AIM OF THE EXERCISE: Among the entries below, extract exactly the lines that run from the one with "let s1 := if (s.up" through the one with "resumeSeen := false", both ends included.

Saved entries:
_ _ _ _ _ _ _
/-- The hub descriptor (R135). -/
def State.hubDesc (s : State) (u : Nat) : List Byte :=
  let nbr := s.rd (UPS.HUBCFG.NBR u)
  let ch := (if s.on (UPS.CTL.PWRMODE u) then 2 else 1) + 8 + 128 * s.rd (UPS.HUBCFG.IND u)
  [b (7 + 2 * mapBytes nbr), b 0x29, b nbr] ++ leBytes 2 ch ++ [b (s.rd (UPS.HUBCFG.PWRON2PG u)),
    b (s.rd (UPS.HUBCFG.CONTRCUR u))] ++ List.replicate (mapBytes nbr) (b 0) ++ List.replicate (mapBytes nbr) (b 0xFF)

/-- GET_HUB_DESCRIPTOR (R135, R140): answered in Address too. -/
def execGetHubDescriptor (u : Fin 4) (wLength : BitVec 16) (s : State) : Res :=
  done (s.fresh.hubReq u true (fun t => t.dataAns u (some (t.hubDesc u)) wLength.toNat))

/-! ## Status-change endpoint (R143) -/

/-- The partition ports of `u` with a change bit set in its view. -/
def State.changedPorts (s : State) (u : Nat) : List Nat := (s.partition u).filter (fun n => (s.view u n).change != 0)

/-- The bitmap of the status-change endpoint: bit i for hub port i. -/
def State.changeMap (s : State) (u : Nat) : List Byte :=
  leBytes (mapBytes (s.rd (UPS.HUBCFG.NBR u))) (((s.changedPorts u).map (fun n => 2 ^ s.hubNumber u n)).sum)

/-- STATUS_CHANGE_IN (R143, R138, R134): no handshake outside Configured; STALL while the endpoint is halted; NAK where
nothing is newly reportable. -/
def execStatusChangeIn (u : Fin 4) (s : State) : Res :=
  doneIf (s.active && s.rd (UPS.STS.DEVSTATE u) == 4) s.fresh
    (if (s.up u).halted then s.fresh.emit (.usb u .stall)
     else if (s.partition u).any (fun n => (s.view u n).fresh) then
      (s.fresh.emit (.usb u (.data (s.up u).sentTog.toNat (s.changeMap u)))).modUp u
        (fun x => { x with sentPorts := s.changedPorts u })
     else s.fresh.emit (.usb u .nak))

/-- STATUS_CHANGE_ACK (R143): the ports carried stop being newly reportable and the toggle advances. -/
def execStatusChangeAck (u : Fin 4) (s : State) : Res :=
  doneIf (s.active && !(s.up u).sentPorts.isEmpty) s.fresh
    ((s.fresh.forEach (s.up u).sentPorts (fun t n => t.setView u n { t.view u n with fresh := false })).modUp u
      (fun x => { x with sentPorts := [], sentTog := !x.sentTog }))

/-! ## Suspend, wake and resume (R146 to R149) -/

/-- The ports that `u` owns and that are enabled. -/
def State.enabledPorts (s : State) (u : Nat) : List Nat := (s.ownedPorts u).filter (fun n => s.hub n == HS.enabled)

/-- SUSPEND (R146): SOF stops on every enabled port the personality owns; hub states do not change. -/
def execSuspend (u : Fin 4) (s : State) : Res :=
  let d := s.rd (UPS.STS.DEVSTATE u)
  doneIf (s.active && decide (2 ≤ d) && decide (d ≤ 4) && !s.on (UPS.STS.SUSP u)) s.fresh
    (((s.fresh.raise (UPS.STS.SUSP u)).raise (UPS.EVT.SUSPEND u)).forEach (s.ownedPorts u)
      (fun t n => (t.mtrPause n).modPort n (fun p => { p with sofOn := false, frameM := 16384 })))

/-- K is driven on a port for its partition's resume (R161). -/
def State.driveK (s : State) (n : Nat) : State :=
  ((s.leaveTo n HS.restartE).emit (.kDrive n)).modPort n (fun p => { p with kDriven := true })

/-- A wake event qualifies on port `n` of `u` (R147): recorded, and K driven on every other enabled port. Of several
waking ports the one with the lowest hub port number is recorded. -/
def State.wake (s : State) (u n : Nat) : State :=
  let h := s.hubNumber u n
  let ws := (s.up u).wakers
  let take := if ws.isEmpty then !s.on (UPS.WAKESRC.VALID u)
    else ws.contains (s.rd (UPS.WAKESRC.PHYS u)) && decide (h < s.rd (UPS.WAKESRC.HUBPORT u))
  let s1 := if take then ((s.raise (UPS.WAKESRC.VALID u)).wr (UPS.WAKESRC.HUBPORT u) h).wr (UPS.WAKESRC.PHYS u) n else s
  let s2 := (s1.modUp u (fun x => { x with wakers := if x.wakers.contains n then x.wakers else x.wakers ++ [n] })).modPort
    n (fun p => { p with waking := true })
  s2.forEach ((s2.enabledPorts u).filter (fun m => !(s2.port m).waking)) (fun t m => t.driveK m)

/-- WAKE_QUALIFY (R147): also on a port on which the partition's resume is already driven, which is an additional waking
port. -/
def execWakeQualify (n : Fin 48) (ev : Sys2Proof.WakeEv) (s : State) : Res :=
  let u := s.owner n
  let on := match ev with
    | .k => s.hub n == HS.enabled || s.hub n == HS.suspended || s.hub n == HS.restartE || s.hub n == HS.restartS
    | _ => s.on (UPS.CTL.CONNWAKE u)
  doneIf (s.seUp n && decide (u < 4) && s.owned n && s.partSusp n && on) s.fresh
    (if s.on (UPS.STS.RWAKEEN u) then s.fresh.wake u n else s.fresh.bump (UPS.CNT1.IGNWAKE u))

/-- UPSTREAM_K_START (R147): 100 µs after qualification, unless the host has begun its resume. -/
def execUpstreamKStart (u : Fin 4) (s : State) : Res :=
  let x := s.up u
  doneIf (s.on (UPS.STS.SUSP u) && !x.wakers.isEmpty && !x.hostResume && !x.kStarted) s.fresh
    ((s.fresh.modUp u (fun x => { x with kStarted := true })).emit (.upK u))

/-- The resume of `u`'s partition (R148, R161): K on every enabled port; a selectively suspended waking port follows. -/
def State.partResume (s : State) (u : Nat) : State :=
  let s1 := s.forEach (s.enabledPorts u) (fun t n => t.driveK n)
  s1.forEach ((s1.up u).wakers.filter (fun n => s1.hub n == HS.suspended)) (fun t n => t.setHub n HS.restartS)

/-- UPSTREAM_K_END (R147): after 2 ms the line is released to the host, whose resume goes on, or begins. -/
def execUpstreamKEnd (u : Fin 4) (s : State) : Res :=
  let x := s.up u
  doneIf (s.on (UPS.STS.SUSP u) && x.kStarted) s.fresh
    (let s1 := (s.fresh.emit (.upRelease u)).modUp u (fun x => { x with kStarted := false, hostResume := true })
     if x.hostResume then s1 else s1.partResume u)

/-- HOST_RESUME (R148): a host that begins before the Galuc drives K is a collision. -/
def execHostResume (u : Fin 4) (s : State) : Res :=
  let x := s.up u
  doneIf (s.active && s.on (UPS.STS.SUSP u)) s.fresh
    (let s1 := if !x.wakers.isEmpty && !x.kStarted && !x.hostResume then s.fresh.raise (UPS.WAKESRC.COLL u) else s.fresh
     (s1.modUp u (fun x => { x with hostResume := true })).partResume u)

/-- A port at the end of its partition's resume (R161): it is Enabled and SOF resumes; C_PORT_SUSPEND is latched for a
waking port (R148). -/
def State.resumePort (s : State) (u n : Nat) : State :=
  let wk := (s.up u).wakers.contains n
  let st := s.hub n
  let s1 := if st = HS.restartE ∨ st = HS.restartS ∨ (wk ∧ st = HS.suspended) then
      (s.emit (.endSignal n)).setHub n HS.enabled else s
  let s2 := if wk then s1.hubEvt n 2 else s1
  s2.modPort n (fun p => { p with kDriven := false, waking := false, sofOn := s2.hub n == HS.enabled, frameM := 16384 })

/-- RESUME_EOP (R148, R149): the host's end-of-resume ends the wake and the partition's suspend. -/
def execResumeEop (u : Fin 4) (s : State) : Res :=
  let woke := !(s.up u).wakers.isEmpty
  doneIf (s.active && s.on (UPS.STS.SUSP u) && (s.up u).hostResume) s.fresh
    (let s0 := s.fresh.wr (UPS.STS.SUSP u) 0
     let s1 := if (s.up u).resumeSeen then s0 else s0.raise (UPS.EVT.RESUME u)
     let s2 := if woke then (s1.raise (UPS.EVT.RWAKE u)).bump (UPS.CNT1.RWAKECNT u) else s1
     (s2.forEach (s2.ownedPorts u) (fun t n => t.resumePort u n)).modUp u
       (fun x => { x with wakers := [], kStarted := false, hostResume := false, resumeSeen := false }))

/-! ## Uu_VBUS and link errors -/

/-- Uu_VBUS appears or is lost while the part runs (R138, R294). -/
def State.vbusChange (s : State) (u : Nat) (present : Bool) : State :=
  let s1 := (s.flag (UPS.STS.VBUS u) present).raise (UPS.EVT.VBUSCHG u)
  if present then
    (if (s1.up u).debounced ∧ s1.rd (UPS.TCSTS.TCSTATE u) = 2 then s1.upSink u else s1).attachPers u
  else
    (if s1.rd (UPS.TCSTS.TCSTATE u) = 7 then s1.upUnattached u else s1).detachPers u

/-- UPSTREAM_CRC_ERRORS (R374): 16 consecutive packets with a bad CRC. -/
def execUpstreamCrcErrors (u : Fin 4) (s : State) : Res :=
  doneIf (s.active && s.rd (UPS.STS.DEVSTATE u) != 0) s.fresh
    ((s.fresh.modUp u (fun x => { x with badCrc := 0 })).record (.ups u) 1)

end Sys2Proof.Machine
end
_ _ _ _ _ _ _
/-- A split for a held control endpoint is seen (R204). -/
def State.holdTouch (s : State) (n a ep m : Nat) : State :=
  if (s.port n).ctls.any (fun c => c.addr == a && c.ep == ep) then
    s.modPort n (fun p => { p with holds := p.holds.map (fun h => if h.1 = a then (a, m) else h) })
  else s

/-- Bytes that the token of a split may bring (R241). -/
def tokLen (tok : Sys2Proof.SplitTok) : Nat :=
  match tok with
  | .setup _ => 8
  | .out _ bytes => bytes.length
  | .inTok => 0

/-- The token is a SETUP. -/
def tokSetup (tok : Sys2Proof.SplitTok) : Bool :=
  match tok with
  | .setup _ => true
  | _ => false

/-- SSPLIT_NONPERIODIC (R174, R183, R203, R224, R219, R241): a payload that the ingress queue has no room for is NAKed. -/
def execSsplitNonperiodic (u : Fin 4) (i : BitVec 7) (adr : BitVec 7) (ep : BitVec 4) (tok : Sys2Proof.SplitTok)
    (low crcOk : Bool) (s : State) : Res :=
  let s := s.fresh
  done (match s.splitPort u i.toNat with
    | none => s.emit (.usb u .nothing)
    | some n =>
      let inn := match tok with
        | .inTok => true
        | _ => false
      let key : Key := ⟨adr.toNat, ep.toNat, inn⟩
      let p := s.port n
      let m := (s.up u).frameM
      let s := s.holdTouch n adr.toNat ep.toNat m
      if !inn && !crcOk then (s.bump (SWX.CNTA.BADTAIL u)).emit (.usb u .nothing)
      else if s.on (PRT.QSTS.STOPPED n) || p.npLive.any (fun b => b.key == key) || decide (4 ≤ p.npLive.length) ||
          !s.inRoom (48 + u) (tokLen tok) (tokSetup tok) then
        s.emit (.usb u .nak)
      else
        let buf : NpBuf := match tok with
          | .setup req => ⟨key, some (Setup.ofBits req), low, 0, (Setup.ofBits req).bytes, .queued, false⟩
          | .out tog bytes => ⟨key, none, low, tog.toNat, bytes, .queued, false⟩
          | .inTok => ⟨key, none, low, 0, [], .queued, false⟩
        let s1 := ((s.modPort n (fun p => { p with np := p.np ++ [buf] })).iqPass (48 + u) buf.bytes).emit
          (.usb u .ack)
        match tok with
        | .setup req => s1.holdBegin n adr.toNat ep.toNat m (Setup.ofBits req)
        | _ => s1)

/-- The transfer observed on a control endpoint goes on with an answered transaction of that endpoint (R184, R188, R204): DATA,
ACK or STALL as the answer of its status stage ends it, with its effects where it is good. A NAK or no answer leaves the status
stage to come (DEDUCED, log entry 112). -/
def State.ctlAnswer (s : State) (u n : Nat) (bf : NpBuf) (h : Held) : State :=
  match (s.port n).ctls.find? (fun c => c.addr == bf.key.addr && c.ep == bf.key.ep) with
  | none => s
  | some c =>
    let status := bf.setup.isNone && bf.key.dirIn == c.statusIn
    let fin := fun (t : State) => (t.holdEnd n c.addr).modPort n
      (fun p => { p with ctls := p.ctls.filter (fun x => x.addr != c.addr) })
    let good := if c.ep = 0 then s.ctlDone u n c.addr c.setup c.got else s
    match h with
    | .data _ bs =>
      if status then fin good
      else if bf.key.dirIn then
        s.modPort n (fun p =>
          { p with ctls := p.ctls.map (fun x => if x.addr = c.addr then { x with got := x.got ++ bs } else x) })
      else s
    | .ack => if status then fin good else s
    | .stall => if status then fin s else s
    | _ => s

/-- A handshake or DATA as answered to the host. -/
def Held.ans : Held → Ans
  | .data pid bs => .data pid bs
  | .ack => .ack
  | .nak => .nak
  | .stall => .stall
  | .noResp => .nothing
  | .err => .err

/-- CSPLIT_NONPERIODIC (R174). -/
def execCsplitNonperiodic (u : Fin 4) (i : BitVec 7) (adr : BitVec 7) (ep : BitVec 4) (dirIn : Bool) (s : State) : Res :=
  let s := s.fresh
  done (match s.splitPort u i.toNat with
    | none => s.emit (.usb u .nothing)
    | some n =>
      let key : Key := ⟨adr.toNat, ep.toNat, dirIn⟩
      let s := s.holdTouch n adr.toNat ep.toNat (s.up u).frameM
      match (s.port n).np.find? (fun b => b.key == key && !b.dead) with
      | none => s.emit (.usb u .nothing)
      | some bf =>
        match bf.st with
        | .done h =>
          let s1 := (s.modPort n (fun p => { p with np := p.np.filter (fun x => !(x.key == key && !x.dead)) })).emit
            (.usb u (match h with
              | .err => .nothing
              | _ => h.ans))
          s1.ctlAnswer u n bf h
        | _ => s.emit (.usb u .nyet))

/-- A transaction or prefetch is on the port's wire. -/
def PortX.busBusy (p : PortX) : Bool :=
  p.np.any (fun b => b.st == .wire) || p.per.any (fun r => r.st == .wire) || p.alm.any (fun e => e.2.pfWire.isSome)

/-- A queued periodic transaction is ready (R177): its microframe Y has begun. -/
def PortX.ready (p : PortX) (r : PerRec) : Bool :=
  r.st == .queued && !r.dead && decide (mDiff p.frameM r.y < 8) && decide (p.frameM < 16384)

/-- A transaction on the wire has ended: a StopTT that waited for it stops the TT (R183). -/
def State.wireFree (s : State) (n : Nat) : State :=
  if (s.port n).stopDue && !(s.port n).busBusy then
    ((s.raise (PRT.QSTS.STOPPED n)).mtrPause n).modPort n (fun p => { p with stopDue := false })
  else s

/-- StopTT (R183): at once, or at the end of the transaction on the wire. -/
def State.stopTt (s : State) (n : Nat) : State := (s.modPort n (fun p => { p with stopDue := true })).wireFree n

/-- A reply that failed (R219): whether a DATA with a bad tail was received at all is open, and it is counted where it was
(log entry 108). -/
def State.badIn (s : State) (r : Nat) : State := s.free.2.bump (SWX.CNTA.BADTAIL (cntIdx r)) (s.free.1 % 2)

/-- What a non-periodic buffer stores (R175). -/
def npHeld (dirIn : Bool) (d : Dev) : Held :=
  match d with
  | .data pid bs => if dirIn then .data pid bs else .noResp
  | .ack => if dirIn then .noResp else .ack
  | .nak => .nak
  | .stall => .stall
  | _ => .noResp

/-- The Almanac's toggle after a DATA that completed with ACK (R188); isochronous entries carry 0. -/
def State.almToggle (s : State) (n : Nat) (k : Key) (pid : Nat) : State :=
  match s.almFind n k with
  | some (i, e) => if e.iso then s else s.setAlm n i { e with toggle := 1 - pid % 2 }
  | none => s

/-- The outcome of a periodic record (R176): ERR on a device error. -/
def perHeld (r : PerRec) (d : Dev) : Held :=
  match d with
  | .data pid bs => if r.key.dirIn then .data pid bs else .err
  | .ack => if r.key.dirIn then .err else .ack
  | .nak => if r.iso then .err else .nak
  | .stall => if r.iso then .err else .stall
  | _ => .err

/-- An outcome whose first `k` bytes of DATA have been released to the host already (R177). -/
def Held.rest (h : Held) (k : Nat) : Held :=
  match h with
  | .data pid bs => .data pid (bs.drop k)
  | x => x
_ _ _ _ _ _ _
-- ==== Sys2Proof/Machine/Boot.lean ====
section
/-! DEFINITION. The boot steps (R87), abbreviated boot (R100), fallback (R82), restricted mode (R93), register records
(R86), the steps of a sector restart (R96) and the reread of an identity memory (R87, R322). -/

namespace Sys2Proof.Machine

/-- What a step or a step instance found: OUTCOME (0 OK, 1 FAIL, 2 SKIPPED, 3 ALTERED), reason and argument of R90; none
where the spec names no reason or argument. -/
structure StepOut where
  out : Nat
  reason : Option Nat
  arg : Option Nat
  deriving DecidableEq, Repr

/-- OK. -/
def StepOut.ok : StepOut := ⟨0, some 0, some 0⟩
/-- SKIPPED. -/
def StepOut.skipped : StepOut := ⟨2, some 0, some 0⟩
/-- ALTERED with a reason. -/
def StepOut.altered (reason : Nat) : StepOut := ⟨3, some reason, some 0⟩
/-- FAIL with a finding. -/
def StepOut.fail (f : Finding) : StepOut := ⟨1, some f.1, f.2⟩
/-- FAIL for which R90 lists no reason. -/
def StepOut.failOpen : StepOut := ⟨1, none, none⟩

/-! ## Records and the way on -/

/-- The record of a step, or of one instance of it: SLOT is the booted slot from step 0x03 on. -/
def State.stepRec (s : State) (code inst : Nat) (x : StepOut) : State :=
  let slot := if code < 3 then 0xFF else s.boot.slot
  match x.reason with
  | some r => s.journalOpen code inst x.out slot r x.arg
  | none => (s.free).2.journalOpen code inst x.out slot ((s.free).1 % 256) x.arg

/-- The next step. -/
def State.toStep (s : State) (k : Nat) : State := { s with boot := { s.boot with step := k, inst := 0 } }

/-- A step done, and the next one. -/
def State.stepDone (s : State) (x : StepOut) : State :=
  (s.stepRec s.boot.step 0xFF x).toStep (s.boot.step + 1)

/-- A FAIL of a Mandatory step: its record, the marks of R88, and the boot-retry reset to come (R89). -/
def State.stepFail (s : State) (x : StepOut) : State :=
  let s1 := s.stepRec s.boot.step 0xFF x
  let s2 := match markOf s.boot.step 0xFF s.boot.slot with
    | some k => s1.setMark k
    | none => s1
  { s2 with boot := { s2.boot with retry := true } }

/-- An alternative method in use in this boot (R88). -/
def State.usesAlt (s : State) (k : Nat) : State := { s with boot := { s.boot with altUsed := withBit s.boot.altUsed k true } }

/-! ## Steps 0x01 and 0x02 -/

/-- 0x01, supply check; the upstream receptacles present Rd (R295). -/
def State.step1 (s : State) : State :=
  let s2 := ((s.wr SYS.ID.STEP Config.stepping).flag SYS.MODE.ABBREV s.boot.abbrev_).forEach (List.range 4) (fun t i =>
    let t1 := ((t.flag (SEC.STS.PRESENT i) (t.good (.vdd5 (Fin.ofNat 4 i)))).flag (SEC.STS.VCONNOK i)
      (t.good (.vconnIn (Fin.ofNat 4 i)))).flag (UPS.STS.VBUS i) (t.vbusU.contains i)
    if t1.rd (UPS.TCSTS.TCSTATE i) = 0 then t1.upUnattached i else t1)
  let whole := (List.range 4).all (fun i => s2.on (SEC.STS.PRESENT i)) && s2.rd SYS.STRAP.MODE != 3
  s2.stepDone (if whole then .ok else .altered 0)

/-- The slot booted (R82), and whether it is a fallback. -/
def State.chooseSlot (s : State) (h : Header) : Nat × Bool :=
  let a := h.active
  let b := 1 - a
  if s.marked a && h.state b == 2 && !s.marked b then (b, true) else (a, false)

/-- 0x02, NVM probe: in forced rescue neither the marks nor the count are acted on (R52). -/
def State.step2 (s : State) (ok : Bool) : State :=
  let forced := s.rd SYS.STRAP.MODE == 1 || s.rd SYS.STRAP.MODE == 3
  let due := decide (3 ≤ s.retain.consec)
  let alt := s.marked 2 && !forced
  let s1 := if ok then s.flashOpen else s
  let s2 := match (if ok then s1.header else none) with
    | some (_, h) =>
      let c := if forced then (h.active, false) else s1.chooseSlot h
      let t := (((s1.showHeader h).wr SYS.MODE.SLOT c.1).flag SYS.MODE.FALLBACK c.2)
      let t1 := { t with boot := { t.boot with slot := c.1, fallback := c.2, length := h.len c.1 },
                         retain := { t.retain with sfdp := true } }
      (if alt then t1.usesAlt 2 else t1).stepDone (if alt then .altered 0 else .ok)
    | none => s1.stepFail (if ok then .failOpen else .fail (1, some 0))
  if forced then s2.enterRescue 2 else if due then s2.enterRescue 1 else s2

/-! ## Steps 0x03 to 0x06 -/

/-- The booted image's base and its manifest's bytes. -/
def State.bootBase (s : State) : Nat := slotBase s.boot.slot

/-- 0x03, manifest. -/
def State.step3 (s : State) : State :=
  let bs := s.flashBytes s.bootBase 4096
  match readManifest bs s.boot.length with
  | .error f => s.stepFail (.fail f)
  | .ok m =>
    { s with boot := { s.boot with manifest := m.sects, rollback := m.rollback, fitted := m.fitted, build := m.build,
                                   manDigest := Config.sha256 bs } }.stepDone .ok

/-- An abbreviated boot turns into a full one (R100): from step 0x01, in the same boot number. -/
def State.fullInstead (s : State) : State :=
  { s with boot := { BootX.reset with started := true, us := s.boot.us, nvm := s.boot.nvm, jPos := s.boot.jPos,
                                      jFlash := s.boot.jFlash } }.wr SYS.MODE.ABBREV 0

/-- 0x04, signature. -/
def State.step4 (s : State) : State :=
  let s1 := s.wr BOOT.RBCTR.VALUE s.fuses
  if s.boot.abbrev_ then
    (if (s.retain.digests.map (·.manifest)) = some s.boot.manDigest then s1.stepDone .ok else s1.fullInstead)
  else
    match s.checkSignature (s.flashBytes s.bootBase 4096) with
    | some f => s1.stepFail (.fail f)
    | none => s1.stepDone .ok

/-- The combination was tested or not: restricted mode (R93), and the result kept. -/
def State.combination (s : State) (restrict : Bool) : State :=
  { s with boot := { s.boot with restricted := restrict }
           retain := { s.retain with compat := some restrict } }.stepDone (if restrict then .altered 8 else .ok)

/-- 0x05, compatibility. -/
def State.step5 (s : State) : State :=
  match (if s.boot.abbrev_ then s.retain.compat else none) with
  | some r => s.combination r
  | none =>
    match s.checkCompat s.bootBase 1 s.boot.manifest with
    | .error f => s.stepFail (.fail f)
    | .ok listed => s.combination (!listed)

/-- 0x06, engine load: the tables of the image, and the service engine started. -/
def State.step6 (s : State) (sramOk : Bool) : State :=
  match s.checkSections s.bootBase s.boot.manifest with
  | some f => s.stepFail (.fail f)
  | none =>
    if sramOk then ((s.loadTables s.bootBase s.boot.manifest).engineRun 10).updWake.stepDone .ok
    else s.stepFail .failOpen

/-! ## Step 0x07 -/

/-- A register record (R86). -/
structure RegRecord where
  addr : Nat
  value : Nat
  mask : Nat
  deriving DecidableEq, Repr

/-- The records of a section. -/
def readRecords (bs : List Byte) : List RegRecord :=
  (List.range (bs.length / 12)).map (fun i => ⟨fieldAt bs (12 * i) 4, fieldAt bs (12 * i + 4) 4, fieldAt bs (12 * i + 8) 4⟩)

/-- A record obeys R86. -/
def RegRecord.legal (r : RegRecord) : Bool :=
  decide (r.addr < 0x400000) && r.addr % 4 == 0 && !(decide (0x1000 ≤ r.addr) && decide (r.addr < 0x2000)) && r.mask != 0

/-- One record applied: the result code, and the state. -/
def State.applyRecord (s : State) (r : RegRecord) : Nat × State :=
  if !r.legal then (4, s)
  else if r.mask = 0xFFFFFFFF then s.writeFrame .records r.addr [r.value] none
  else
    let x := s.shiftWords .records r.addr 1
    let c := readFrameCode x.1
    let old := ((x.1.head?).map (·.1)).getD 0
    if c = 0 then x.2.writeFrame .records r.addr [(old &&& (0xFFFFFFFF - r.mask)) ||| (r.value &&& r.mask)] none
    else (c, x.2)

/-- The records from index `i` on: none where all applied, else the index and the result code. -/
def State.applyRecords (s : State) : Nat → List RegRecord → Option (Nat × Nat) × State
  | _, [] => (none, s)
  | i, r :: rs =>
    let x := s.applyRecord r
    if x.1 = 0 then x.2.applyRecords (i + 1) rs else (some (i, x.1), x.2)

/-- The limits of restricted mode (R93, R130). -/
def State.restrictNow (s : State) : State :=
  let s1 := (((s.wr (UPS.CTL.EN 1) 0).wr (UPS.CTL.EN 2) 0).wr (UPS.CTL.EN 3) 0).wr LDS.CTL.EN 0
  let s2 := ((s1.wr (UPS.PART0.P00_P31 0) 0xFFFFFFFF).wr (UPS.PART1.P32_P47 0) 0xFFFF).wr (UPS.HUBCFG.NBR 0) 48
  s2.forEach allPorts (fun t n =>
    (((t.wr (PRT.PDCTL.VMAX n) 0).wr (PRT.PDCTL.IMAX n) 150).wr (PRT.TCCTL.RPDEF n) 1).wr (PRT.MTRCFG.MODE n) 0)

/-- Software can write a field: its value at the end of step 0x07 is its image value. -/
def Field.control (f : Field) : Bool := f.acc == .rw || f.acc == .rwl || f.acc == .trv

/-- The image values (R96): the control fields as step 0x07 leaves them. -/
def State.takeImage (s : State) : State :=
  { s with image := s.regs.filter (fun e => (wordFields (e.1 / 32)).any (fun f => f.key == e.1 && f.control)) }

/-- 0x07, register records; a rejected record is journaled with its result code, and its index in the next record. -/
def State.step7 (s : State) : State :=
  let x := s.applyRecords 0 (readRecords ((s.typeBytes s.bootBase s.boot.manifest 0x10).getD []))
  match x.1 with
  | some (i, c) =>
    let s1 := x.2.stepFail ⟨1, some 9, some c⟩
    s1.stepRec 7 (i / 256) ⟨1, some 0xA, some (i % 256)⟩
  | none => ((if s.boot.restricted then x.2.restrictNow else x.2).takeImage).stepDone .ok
_ _ _ _ _ _ _
RESPONSE:
     let s1 := if (s.up u).resumeSeen then s0 else s0.raise (UPS.EVT.RESUME u)
     let s2 := if woke then (s1.raise (UPS.EVT.RWAKE u)).bump (UPS.CNT1.RWAKECNT u) else s1
     (s2.forEach (s2.ownedPorts u) (fun t n => t.resumePort u n)).modUp u
       (fun x => { x with wakers := [], kStarted := false, hostResume := false, resumeSeen := false }))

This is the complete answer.